Note that if you have the value as a typed value, you have to use explicit type conversion:

value := 100 // value is of type int  d2 := time.Duration(value) * time.Millisecond fmt.Println(d2) // Output: 100ms 

time.Duration to number

So time.Duration is always the nanoseconds. If you need it in milliseconds for example, all you need to do is divide the time.Duration value with the number of nanoseconds in a millisecond:

ms := int64(d2 / time.Millisecond) fmt.Println("ms:", ms) // Output: ms: 100 

Other examples:

fmt.Println("ns:", int64(d2/time.Nanosecond))  // ns: 100000000 fmt.Println("µs:", int64(d2/time.Microsecond)) // µs: 100000 fmt.Println("ms:", int64(d2/time.Millisecond)) // ms: 100 

Try the examples on the Go Playground.

If your jitter (duration) is less than the unit you whish to convert it to, you need to use floating point division, else an integer division will be performed which cuts off the fraction part. For details see: Golang Round to Nearest 0.05.

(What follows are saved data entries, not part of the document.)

/-- PollFrame speaks of every STATUS that POLL answers: each is met. -/
theorem witness_PollFrame :
    (∃ s t : State, exec (.poll 4) s = .next t ∧ rspStatus t.rsp = 0x1#4) ∧
    (∃ s t : State, exec (.poll 4) s = .next t ∧ rspStatus t.rsp = 0x2#4) ∧
    (∃ s t : State, exec (.poll 4) s = .next t ∧ rspStatus t.rsp = 0x3#4) ∧
    (∃ s t : State, exec (.poll 3) s = .next t ∧ rspStatus t.rsp = 0x4#4) ∧
    (∃ s t : State, exec (.poll 4) s = .next t ∧ rspStatus t.rsp = 0x5#4) :=
  ⟨⟨machine 6 [] shortLine, _, rfl, by decide⟩, ⟨machine 6 [] [0x24], _, rfl, by decide⟩,
    ⟨machine 6 emptyFrame [0x24], _, rfl, by decide⟩, ⟨machine 6 [] shortLine, _, rfl, by decide⟩,
    ⟨failing 1 (machine 6 [] shortLine), _, rfl, by decide⟩⟩

theorem witness_DestWrittenOnlyByPacket_written :
    ∃ (i : Instr) (s t : State), s.Inv ∧ exec i s = .next t ∧ rspStatus t.rsp = 0x1#4 :=
  ⟨.poll 7, machine 6 fullLine [], _, by decide, rfl, by decide⟩
theorem witness_DestWrittenOnlyByPacket_unwritten :
    ∃ (i : Instr) (s t : State), s.Inv ∧ exec i s = .next t ∧ rspStatus t.rsp ≠ 0x1#4 :=
  ⟨.poll 6, machine 6 fullLine [], _, by decide, rfl, by decide⟩

theorem witness_ResponseFieldsByCommand :
    (∃ (s : State) (dcap : BitVec 16) (t : State), s.Inv ∧ exec (.poll dcap) s = .next t) ∧
    (∃ s t : State, exec .reset s = .next t) ∧ (∃ b0 plen, ∃ s t : State, exec (.classify b0 plen) s = .next t) ∧
    (∃ h0 h1 h2 h3 h4, ∃ s t : State, exec (.rtcmLen h0 h1 h2 h3 h4) s = .next t) ∧
    (∃ h0 h1 h2 h3 h4, ∃ s t : State, exec (.rtcmType h0 h1 h2 h3 h4) s = .next t) ∧
    (∃ s t : State, execIllegal s = .next t) :=
  ⟨⟨machine 6 shortLine [], 4, _, by decide, rfl⟩, ⟨State.reset, _, rfl⟩, ⟨0x24, 0, State.reset, _, rfl⟩,
    ⟨0xD3, 0xFF, 0xFF, 0, 0, State.reset, _, rfl⟩, ⟨0, 0, 0, 0xFF, 0xF0, State.reset, _, rfl⟩, ⟨State.reset, _, rfl⟩⟩

theorem witness_NoReservedOutput :
    ∃ (s t : State) (w : CommandWord) (rest : List Event), s.pending = .command w :: rest ∧ step s = .next t :=
  ⟨State.reset.issue 0x000000000000000F, _, 0x000000000000000F, [], rfl, rfl⟩

theorem witness_NoByteIsLost_packet :
    ∃ (i : Instr) (s t : State), s.dest.wf ∧ exec i s = .next t ∧ rspStatus t.rsp = 0x1#4 :=
  ⟨.poll 4, machine 6 [] ([0x61] ++ shortLine), _, by decide, rfl, by decide⟩
theorem witness_NoByteIsLost_reject :
    ∃ (i : Instr) (s t : State), s.dest.wf ∧ exec i s = .next t ∧ rspDiag t.rsp ≠ 0 :=
  ⟨.poll 4, machine 6 [] reservedFrame, _, by decide, rfl, by decide⟩

theorem witness_BufferTooSmallIsRetrySafe_empty :
    ∃ (s : State) (dcap : BitVec 16) (t : State), s.Inv ∧ exec (.poll dcap) s = .next t ∧ rspStatus t.rsp = 0x4#4 ∧
      t.src = [] :=
  ⟨machine 6 fullLine [], 6, _, by decide, rfl, by decide, by decide⟩
theorem witness_BufferTooSmallIsRetrySafe_room :
    ∃ (s : State) (dcap : BitVec 16) (t : State), s.Inv ∧ exec (.poll dcap) s = .next t ∧ rspStatus t.rsp = 0x4#4 ∧
      t.rx.length < t.config.cap ∧ t.readError = none :=
  ⟨machine 7 fullLine [], 0, _, by decide, rfl, by decide, by decide, by decide⟩
/-- DATA is 6, so DCAP 6 is the last that is too small and 7 the first that is not. -/
theorem witness_BufferTooSmallIsRetrySafe_bounds :
    ∃ (s : State) (dcap : BitVec 16) (t : State), s.Inv ∧ exec (.poll dcap) s = .next t ∧ rspStatus t.rsp = 0x4#4 ∧
      t.src = [] ∧ (6#16).toNat < (rspData t.rsp).toNat + 1 ∧ (rspData t.rsp).toNat + 1 ≤ (7#16).toNat :=
  ⟨machine 6 [] fullLine, 5, _, by decide, rfl, by decide, by decide, by decide⟩

theorem witness_OverlongFrameNeverCompletes :
    ∃ (s t : State) (dcap : BitVec 16) (i : Nat) (h1 h2 : Byte), s.Inv ∧ RtcmAt s.rx i ∧ HeaderAt s.rx i h1 h2 ∧
      h1.toNat < 4 ∧ s.config.cap - i < 6 + lengthOf h1 h2 ∧ exec (.poll dcap) s = .next t :=
  ⟨machine 6 [0xD3, 0x00, 0x01, 0x00, 0x0A, 0x18] [], _, 64, 0, 0x00, 0x01, by decide, by decide, by decide, by decide,
    by decide, rfl⟩

theorem witness_NothingReadsDest : ∃ s t : State, step s = .next t :=
  ⟨(machine 6 [] shortLine).issue 0x0000000000004001, _, rfl⟩

theorem witness_Crc24IsLinear : ∃ s t : List Byte, s.length = t.length := ⟨[0x01], [0x80], rfl⟩

theorem witness_Crc24DetectsSingleBitFlip :
    ∃ (body : List Byte) (c2 c1 c0 : Byte) (k j : Nat) (b : Byte) (body' : List Byte) (d2 d1 d0 : Byte),
      (crc24 body).toNat = bigEndian24 c2 c1 c0 ∧ j < 8 ∧ (body ++ [c2, c1, c0])[k]? = some b ∧
      body'.length = body.length ∧
      body' ++ [d2, d1, d0] = (body ++ [c2, c1, c0]).set k (b ^^^ BitVec.ofNat 8 (2 ^ j)) :=
  ⟨[0xD3, 0x00, 0x00], 0x47, 0xEA, 0x4B, 5, 7, 0x4B, [0xD3, 0x00, 0x00], 0x47, 0xEA, 0xCB, by decide +kernel⟩

theorem witness_BufferManagerPrimitives :
    (∃ (s : State) (bs : List Byte), s.used + bs.length ≤ s.config.cap) ∧
    (∃ (s : State) (bs : List Byte), s.config.cap < s.used + bs.length) ∧
    (∃ (s : State) (k : Nat), k ≤ s.used) ∧ (∃ (s : State) (k : Nat), s.used < k) :=
  ⟨⟨machine 6 shortLine [], shortLine, by decide⟩, ⟨machine 6 [0x61] [], emptyFrame, by decide⟩,
    ⟨machine 6 shortLine [], 3, by decide⟩, ⟨machine 6 shortLine [], 4, by decide⟩⟩

theorem witness_UsedRegisterHoldsFillLevel_full : ∃ s : State, s.Inv ∧ s.rx.length = s.config.cap :=
  ⟨machine 6 emptyFrame [], by decide⟩
theorem witness_UsedRegisterHoldsFillLevel_width : ∃ (c : Config) (n : Nat), c.Legal ∧ c.cap < 2 ^ n :=
  ⟨⟨65535, .discard⟩, 16, by decide⟩

theorem witness_StepKeepsInvariant : ∃ s t : State, s.Inv ∧ step s = .next t :=
  ⟨(machine 6 fullLine []).issue 0x0000000000004001, _, by decide, rfl⟩

theorem witness_EveryRunKeepsInvariant : ∃ c : Config, c.Legal := ⟨⟨6, .retain⟩, by decide⟩

theorem witness_BufferFullLastsUntilReset :
    ∃ (k : Nat) (s t : State), s.Stuck ∧ NoReset s.pending ∧ runSteps k s = .next t :=
  ⟨2, (machine 6 emptyFrame [0x61]).withPending [.move (.feed [0x62]), .command 0x0000000000004001], _, by decide,
    by simp [NoReset, State.withPending, isResetWord], rfl⟩

theorem witness_RetainBlocksUntilReset :
    ∃ (k : Nat) (s t : State) (i : Nat) (d : Diag), s.config.badFramePolicy = .retain ∧ ProvenInvalidAt s.rx i d ∧
      NoReset s.pending ∧ runSteps k s = .next t :=
  ⟨2, (retaining 7 reservedFrame []).withPending [.move (.feed [0x62]), .command 0x0000000000004001], _, 0, .reservedBits,
    rfl, reservedFrame_provenInvalid, by simp [NoReset, State.withPending, isResetWord], rfl⟩

theorem witness_ByteAtATimeEqualsWhole :
    ∃ (s : State) (sentence : List Byte) (dcap : BitVec 16), s.Inv ∧ s.rx = [] ∧ s.src = [] ∧ s.readError = none ∧
      sentence.length ≤ s.config.cap ∧ sentence[0]? = some 0x24#8 ∧
      FirstCrLfAfter sentence 0 (sentence.length - 2) ∧ sentence.length + 1 ≤ dcap.toNat :=
  ⟨machine 6 [] [], [0x24, 0x0D, 0x0D, 0x61, 0x0D, 0x0A], 7, by decide⟩

theorem witness_MarkerFreeSourceExhaustsBuffer :
    ∃ (s : State) (chunks : List (List Byte)), s.Inv ∧ s.readError = none ∧ MarkerFree s.rx ∧ MarkerFree s.src ∧
      (∀ c ∈ chunks, c ≠ [] ∧ MarkerFree c) ∧ chunks.length = s.config.cap + 1 :=
  ⟨machine 6 [] [], List.replicate 7 [0x61], by decide⟩

/-- The `$` comes in with the last chunk that RX has room for, after marker-free bytes. -/
theorem witness_UnterminatedLineExhaustsBuffer :
    ∃ (s : State) (chunks : List (List Byte)) (i : Nat), s.Inv ∧ s.readError = none ∧
      NmeaAt (s.rx ++ s.src ++ chunks.flatten) i ∧ NoCrLfAfter (s.rx ++ s.src ++ chunks.flatten) i ∧
      (∀ c ∈ chunks, c ≠ []) ∧ chunks.length = s.config.cap + 1 :=
  ⟨machine 6 [] [], [[0x0D], [0x0A], [0x0D], [0x0A], [0x61], [0x24], [0x0A]], 5, by decide⟩

theorem witness_InstancesAreIndependent : ∃ k j : Nat, k ≠ j := ⟨0, 1, by decide⟩
theorem witness_InstancesAreIndependent_own_step :
    ∃ (k j : Nat) (bank : Bank) (s t : State), k ≠ j ∧ bank[k]? = some s ∧ step s = .next t :=
  ⟨1, 0, [machine 6 [] [], (machine 6 [] shortLine).issue 0x0000000000000401], _, _, by decide, rfl, rfl⟩

end Sys2Proof.Tests
end

section
/-! PROOFS. The invariant of the machine: the width of USED, the state after power-on, and what every step keeps. -/

namespace Sys2Proof.Machine

/-! ### The register USED -/

/-- UW is the least width that holds CAP (R8). -/
theorem usedWidth_le_iff (c : Config) (n : Nat) : c.usedWidth ≤ n ↔ c.cap < 2 ^ n :=
  Nat.clog_le_iff_le_pow (by decide)

theorem cap_lt_two_pow_usedWidth (c : Config) : c.cap < 2 ^ c.usedWidth := (usedWidth_le_iff c _).1 le_rfl

/-- A fill level that fits RX fits the register of UW bits (R8, R15). -/
theorem toNat_usedRegister {s : State} (h : s.rx.length ≤ s.config.cap) : s.usedRegister.toNat = s.rx.length := by
  rw [State.usedRegister, BitVec.toNat_ofNat, Nat.mod_eq_of_lt (h.trans_lt (cap_lt_two_pow_usedWidth _))]

/-- 1024 lies from `2 ^ 10` to below `2 ^ 11`. -/
theorem usedWidth_1024 (p : BadFramePolicy) : Config.usedWidth ⟨1024, p⟩ = 11 := by
  apply le_antisymm
  · rw [usedWidth_le_iff]
    norm_num
  · rw [Nat.succ_le_iff, ← not_le, usedWidth_le_iff]
    norm_num

/-- Settles O41: UW is `clog 2 (CAP + 1)`, so a width holds CAP exactly when it is at least UW. -/
theorem usedRegisterHoldsFillLevel : Obligations.UsedRegisterHoldsFillLevel := by
  refine ⟨fun s ⟨_, hused, _, _⟩ => ?_, fun c _ => ?_, usedWidth_1024 _⟩
  · rw [toNat_usedRegister hused]
    exact ⟨rfl, hused⟩
  · exact ⟨cap_lt_two_pow_usedWidth c, fun n => (usedWidth_le_iff c n).2⟩

/-! ### The state after power-on -/

/-- Settles O42: RX and DEST are empty, CAP is its default, and RSP is 0. -/
theorem resetMeetsInvariant : Obligations.ResetMeetsInvariant :=
  ⟨by decide, Nat.zero_le _, by decide, State.reset_dest_wf⟩

/-! ### The invariant after each operation -/

section
variable {s : State} (h : s.Inv)
include h

theorem State.Inv.used_le : s.rx.length ≤ s.config.cap := h.2.1

theorem State.Inv.dest_wf : s.dest.wf := h.2.2.2

theorem State.Inv.withRx {rx : List Byte} (hlen : rx.length ≤ s.config.cap) : (s.withRx rx).Inv := by
  obtain ⟨hcap, -, hrsp, hdest⟩ := h
  exact ⟨hcap, hlen, hrsp, hdest⟩

theorem State.Inv.withRsp {w : ResponseWord} (hw : rspLegal w = true) : (s.withRsp w).Inv := by
  obtain ⟨hcap, hused, -, hdest⟩ := h
  exact ⟨hcap, hused, hw, hdest⟩

theorem State.Inv.withDest {m : Memory} (hm : m.wf) : (s.withDest m).Inv := by
  obtain ⟨hcap, hused, hrsp, -⟩ := h
  exact ⟨hcap, hused, hrsp, hm⟩

/-- The invariant does not speak of SRC. -/
theorem State.Inv.withSrc (src : List Byte) : (s.withSrc src).Inv := h

/-- The invariant does not speak of an announced read error. -/
theorem State.Inv.withReadError (e : Option Nat) : (s.withReadError e).Inv := h

/-- The invariant does not speak of what is pending. -/
theorem State.Inv.withPending (pending : List Event) : (s.withPending pending).Inv := h

/-- Whatever is answered, it holds no reserved output (R62). -/
theorem State.Inv.respond (r : Response) : (s.respond r).Inv := h.withRsp r.word_legal

theorem State.Inv.clear : s.clear.Inv := h.withRx (Nat.zero_le _)

theorem State.Inv.drop (k : Nat) : (s.withRx (s.rx.drop k)).Inv := by
  apply h.withRx
  rw [List.length_drop]
  exact (Nat.sub_le ..).trans h.used_le

theorem State.Inv.applyMove (m : Move) : (s.applyMove m).Inv := by
  cases m with
  | feed bytes => exact h.withSrc _
  | readError dropped => exact h.withReadError _
  | supplyDest contents => exact h.withDest (Memory.wf_writeBytes Memory.wf_nil _ _)
  | powerOn => exact h.clear.withRsp (by decide)

/-! ### The invariant after each command -/

/-- A rejection only shortens RX, or leaves it (R79). -/
theorem State.Inv.rejected (i : Nat) : (s.rejected i).Inv := by
  unfold State.rejected
  cases s.config.badFramePolicy with
  | discard => exact h.drop _
  | retain => exact h

/-- An extraction writes DEST and shortens RX (R81). -/
theorem State.Inv.extracted (i span : Nat) : (s.extracted i span).Inv :=
  (h.withDest (State.extracted_dest_wf h.dest_wf i span)).drop (i + span)

theorem ScanEnd.inv {dcap : BitVec 16} {t : State} (he : ScanEnd dcap s t) : t.Inv := by
  cases he with
  | waits => exact h.respond _
  | rejects i d => exact (h.rejected i).respond _
  | tooSmall i span cls => exact h.respond _
  | packet i span cls => exact (h.extracted i span).respond _

/-- The ingest appends no more bytes than RX has room for (R72). -/
theorem Ingests.inv {t : State} (hi : Ingests s t) : t.Inv := by
  rcases hi with ⟨-, rfl⟩ | ⟨-, hroom, -, rfl⟩
  · exact h
  · refine (h.withRx (rx := s.rx ++ s.src.take (s.config.cap - s.rx.length)) ?_).withSrc _
    simp only [List.length_append, List.length_take]
    omega

theorem PollEnd.inv {dcap : BitVec 16} {t : State} (he : PollEnd dcap s t) : t.Inv := by
  cases he with
  | bufferFull => exact h.respond _
  | readFailure k => exact ((h.withSrc _).withReadError none).respond _
  | scans hi hs => exact hs.inv (hi.inv h)

theorem exec_keeps_inv {i : Instr} {t : State} (he : exec i s = .next t) : t.Inv := by
  cases i with
  | poll dcap =>
    obtain ⟨u, hu, hend⟩ := execPoll_ends dcap s
    obtain rfl : u = t := Host.Outcome.next.inj (hu.symm.trans he)
    exact hend.inv h
  | reset =>
    cases he
    exact h.clear.respond _
  | classify | rtcmLen | rtcmType =>
    cases he
    exact h.respond _

theorem step_keeps_inv {t : State} (hs : step s = .next t) : t.Inv := by
  rcases step_cases hs with ⟨-, rfl⟩ | ⟨rest, ⟨m, -, rfl⟩ | ⟨w, -, ⟨i, -, he⟩ | ⟨-, rfl⟩⟩⟩
  · exact h
  · exact (h.withPending rest).applyMove m
  · exact exec_keeps_inv (h.withPending rest) he
  · exact (h.withPending rest).respond _

end

/-- Settles O43, by the cases of a step: it waits, makes a move, executes a command, or answers an illegal word. -/
theorem stepKeepsInvariant : Obligations.StepKeepsInvariant := fun _ _ h hs => step_keeps_inv h hs

end Sys2Proof.Machine
end

section
/-! PROOFS. The state at a command boundary: what a step runs, what power-on and RESET leave, what stands in RSP, and
which of the three implicit states the receive buffer is in. -/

Convert both the jitter and unit to float64 before dividing:

d := 61 * time.Microsecond fmt.Println(d) // Output: 61µs  ms := float64(d) / float64(time.Millisecond) fmt.Println("ms:", ms) // Output: ms: 0.061 

Output (try it on the Go Playground):

61µs ms: 0.061 

Answer 2

As of Go 1.13, you can use new Duration methods Microseconds and Milliseconds which return the duration as an integer count of their respectively named units.

https://golang.org/doc/go1.13#time